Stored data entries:

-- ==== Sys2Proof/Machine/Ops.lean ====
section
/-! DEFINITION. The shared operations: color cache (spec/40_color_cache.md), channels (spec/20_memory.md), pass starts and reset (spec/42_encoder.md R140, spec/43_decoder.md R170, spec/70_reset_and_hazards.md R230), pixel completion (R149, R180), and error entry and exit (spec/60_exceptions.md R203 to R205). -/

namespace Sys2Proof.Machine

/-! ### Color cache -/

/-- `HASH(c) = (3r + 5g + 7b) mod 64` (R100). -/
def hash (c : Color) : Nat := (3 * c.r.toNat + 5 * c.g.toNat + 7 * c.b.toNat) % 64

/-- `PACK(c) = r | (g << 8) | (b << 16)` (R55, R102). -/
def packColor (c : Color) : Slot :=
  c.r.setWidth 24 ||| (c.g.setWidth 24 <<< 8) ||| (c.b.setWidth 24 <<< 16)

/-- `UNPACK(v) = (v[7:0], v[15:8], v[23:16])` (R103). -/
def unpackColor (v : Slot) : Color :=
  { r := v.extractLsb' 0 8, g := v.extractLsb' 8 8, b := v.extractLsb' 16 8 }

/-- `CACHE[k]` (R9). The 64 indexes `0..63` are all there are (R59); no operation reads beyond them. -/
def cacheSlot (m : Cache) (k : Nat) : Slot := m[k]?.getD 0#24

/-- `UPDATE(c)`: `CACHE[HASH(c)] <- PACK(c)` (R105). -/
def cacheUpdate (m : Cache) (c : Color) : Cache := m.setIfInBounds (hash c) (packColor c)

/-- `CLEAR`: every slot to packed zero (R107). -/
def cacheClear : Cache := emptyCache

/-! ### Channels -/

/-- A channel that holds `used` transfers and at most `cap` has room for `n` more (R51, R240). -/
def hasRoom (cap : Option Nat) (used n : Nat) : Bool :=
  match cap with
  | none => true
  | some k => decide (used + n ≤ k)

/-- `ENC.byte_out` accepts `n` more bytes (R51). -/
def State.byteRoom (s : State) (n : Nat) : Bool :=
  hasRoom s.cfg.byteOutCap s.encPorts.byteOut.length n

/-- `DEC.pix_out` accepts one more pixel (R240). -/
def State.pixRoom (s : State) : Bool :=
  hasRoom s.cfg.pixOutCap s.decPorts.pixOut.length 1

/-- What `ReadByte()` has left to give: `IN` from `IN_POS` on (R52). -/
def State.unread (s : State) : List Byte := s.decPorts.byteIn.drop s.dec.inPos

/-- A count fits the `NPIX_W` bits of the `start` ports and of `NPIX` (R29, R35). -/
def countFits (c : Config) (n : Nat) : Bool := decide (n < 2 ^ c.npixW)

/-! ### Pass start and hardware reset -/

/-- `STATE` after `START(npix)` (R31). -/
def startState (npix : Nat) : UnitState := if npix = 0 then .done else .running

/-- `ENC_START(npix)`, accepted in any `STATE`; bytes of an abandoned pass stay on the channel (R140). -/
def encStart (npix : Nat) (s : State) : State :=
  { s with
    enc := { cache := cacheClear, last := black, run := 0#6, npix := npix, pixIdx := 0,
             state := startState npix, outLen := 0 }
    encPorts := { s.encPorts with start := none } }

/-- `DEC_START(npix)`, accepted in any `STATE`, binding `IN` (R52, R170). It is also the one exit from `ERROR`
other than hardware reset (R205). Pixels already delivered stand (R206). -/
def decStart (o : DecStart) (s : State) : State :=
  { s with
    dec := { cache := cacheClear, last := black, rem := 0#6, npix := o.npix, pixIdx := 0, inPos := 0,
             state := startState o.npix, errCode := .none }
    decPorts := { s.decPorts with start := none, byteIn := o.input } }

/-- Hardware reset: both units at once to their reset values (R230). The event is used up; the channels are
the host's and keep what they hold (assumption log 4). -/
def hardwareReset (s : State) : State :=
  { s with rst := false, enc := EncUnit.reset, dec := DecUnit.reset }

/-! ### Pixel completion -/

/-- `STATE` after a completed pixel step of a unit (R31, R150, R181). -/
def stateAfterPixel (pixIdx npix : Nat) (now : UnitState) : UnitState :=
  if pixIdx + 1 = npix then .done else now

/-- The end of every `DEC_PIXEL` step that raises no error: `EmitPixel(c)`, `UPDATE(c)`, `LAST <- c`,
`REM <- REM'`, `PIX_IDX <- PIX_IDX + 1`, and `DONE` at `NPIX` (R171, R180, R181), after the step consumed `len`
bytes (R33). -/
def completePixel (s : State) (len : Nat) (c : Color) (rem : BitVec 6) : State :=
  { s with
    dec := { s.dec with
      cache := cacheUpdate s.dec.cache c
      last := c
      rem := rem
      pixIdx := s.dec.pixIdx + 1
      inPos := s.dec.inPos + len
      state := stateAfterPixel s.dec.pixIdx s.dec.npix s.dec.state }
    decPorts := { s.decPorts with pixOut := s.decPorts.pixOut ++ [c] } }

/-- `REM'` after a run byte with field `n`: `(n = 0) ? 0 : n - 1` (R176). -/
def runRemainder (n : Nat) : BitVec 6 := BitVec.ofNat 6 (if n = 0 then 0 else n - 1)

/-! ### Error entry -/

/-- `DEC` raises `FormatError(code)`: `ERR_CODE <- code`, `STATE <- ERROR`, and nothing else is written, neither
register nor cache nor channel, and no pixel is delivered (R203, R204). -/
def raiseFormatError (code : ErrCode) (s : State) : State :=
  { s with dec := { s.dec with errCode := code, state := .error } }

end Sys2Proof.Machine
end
---
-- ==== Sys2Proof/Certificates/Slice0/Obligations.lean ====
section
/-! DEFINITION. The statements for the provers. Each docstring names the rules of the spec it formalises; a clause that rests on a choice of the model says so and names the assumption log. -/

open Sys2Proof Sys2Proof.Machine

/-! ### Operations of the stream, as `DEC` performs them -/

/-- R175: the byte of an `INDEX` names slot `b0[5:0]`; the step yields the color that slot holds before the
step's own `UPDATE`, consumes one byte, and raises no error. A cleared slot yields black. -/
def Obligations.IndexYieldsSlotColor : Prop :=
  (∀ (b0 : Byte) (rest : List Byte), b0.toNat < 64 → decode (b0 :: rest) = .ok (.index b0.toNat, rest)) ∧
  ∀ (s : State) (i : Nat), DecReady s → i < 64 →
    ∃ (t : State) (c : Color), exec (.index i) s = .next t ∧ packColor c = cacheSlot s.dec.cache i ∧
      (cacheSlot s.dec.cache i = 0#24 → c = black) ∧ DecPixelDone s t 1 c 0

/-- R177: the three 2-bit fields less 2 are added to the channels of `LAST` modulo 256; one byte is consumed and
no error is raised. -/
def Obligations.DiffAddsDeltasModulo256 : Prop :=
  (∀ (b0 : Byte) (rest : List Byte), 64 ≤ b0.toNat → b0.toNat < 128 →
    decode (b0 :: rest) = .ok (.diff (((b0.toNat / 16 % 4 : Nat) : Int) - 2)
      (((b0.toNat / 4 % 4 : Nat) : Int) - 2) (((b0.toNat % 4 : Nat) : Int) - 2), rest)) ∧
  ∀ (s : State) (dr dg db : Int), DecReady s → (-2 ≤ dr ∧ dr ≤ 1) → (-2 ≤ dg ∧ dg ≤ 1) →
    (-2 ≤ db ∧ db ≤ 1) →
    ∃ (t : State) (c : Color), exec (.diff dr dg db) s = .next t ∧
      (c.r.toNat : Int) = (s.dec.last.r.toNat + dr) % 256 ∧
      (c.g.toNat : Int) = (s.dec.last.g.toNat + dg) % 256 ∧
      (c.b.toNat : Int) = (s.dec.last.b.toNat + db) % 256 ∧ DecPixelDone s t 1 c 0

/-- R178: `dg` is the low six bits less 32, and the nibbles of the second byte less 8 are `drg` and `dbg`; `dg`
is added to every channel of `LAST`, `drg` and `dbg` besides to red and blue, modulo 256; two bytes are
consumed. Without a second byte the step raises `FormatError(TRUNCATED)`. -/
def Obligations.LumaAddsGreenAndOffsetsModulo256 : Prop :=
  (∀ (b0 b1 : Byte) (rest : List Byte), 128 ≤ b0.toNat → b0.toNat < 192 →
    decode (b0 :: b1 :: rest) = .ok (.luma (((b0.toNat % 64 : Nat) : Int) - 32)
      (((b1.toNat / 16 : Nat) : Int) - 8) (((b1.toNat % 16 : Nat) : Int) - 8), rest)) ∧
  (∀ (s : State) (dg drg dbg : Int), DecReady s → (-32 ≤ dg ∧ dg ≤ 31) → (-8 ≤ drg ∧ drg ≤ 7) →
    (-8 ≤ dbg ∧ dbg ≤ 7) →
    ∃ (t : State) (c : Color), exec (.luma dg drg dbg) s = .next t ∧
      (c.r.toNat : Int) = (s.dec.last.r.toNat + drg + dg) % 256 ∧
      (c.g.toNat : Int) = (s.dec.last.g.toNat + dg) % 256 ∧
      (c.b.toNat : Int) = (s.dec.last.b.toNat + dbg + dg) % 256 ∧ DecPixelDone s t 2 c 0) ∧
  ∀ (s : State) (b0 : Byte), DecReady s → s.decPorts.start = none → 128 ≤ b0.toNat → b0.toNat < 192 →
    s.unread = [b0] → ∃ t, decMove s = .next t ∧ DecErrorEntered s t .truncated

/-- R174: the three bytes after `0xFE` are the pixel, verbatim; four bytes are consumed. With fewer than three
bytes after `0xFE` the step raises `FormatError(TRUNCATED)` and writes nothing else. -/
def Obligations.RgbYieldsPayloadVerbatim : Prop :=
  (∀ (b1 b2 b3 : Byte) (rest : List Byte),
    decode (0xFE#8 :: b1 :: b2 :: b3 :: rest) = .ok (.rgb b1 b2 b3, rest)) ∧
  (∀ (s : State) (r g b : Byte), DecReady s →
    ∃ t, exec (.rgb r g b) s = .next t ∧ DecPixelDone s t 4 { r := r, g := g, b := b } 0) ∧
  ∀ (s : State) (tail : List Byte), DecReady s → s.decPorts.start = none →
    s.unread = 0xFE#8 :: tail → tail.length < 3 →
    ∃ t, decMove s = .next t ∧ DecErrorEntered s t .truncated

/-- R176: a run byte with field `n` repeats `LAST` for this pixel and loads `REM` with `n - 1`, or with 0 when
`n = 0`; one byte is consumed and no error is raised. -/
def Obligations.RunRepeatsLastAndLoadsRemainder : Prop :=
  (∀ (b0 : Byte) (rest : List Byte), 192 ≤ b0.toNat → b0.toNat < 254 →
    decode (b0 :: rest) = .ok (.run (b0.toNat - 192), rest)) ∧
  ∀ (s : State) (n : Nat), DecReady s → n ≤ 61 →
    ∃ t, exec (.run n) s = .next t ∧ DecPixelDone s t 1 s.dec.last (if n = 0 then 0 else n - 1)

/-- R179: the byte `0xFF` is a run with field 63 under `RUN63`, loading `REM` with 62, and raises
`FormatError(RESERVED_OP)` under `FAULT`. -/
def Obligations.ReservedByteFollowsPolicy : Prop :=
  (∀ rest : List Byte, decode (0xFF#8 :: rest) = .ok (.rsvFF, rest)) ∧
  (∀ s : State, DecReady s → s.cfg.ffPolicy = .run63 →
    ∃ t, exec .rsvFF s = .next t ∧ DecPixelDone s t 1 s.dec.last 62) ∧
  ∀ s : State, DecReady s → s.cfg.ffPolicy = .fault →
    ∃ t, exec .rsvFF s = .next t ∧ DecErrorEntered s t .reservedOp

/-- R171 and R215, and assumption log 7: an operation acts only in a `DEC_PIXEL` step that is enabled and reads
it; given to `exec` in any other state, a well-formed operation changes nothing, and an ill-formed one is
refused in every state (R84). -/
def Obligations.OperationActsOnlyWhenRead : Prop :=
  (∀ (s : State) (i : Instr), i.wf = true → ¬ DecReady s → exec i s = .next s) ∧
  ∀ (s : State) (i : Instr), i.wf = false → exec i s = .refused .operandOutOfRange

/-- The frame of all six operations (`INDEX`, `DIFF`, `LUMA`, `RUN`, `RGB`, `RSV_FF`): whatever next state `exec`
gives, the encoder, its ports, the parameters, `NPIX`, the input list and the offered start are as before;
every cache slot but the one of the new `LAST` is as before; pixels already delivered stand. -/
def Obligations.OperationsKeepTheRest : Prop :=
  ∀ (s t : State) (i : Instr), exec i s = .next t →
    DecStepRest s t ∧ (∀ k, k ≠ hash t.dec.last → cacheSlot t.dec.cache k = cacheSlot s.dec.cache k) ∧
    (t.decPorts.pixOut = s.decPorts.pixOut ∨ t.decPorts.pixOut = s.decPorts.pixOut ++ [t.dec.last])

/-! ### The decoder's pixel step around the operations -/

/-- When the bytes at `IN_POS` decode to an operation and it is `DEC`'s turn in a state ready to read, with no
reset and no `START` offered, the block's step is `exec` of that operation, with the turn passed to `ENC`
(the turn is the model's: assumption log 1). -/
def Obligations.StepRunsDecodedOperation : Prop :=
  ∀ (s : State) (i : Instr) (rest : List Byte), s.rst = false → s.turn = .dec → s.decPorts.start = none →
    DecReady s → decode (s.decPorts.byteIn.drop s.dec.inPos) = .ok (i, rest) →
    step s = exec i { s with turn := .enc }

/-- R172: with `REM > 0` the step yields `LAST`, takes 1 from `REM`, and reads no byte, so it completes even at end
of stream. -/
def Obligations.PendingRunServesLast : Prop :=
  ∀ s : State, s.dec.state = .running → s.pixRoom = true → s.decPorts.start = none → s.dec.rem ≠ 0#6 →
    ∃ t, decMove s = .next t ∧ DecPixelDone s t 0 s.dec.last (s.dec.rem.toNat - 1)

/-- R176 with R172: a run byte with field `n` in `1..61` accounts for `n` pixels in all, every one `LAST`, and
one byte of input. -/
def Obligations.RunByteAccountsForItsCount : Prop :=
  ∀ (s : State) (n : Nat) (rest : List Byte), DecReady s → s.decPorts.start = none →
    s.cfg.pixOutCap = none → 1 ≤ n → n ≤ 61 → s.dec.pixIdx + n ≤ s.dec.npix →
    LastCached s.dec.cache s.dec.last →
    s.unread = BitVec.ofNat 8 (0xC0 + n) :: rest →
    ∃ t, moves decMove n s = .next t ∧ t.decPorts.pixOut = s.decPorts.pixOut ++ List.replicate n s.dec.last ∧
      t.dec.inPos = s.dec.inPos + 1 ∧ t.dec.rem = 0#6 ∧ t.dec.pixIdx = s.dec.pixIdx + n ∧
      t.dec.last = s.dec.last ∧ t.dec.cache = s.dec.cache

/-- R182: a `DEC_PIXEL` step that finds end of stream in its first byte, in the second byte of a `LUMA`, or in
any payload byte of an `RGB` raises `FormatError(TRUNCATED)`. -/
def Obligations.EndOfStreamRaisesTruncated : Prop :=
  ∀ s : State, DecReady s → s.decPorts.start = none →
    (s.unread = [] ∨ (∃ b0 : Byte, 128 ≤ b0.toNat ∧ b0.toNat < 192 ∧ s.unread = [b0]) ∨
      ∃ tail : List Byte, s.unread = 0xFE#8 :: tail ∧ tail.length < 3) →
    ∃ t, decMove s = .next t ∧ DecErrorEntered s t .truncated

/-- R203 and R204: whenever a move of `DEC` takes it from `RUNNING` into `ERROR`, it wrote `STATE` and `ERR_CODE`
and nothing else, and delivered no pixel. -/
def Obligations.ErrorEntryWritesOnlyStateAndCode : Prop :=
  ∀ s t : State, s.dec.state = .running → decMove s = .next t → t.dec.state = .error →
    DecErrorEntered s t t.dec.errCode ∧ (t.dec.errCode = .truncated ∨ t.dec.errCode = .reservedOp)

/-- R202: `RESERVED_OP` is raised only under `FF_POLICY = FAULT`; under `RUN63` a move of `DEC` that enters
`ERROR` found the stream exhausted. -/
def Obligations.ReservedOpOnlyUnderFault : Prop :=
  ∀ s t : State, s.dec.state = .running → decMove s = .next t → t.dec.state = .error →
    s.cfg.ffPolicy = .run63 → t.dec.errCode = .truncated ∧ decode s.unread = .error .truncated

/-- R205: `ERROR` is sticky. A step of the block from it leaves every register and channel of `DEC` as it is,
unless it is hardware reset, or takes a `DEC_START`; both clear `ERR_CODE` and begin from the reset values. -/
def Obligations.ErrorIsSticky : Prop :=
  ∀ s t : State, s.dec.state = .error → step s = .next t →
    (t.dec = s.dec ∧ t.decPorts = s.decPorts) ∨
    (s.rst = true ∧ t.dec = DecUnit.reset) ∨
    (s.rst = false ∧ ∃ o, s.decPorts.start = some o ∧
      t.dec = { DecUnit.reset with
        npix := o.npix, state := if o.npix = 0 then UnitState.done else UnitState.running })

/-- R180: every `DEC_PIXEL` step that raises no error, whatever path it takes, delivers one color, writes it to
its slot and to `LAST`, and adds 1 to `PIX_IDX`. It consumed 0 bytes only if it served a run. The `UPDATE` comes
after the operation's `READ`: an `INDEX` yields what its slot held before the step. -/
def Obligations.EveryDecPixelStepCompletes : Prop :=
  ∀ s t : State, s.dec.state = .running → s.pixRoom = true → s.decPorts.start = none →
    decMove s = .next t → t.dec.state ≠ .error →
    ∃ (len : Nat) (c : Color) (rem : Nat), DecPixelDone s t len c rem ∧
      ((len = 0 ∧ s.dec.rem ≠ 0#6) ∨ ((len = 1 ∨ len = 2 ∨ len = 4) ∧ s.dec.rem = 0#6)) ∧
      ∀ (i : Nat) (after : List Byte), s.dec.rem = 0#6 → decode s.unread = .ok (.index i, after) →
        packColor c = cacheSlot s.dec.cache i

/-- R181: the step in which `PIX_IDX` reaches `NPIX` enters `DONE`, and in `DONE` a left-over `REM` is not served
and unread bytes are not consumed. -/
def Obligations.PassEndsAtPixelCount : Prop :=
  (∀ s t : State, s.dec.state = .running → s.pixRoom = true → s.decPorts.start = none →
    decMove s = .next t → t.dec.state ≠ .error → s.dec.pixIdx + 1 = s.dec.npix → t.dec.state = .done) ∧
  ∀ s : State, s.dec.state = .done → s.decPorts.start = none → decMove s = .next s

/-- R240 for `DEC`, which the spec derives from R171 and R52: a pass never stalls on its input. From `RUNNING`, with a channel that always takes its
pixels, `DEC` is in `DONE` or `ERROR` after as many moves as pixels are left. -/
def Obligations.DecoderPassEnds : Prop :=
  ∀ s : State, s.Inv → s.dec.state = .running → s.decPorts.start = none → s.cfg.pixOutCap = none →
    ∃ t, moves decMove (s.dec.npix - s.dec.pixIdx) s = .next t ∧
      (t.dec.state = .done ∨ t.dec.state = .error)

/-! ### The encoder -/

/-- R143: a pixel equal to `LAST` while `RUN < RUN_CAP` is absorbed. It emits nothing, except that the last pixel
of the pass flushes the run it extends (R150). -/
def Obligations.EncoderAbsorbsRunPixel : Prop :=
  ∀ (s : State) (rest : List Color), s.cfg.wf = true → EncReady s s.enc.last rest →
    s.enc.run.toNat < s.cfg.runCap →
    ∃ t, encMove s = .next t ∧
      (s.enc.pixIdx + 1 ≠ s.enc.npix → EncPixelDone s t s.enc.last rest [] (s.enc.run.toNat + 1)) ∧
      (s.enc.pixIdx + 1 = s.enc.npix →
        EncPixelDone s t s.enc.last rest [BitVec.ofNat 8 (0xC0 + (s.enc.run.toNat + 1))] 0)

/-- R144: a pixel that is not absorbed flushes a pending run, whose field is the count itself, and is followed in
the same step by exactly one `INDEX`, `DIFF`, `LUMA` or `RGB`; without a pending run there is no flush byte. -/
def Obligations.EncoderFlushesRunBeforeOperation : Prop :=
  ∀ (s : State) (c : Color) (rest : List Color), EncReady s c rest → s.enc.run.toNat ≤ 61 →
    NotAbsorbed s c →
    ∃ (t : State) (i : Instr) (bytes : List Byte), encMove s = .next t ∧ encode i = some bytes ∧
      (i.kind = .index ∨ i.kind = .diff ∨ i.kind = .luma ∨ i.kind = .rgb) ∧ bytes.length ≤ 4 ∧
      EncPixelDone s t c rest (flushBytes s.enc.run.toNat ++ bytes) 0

* Exercise directions: Which lines of the data include the word "pixOutCap"? Copy each one.

* Your response:
  hasRoom s.cfg.pixOutCap s.decPorts.pixOut.length 1
    s.cfg.pixOutCap = none → 1 ≤ n → n ≤ 61 → s.dec.pixIdx + n ≤ s.dec.npix →
  ∀ s : State, s.Inv → s.dec.state = .running → s.decPorts.start = none → s.cfg.pixOutCap = none →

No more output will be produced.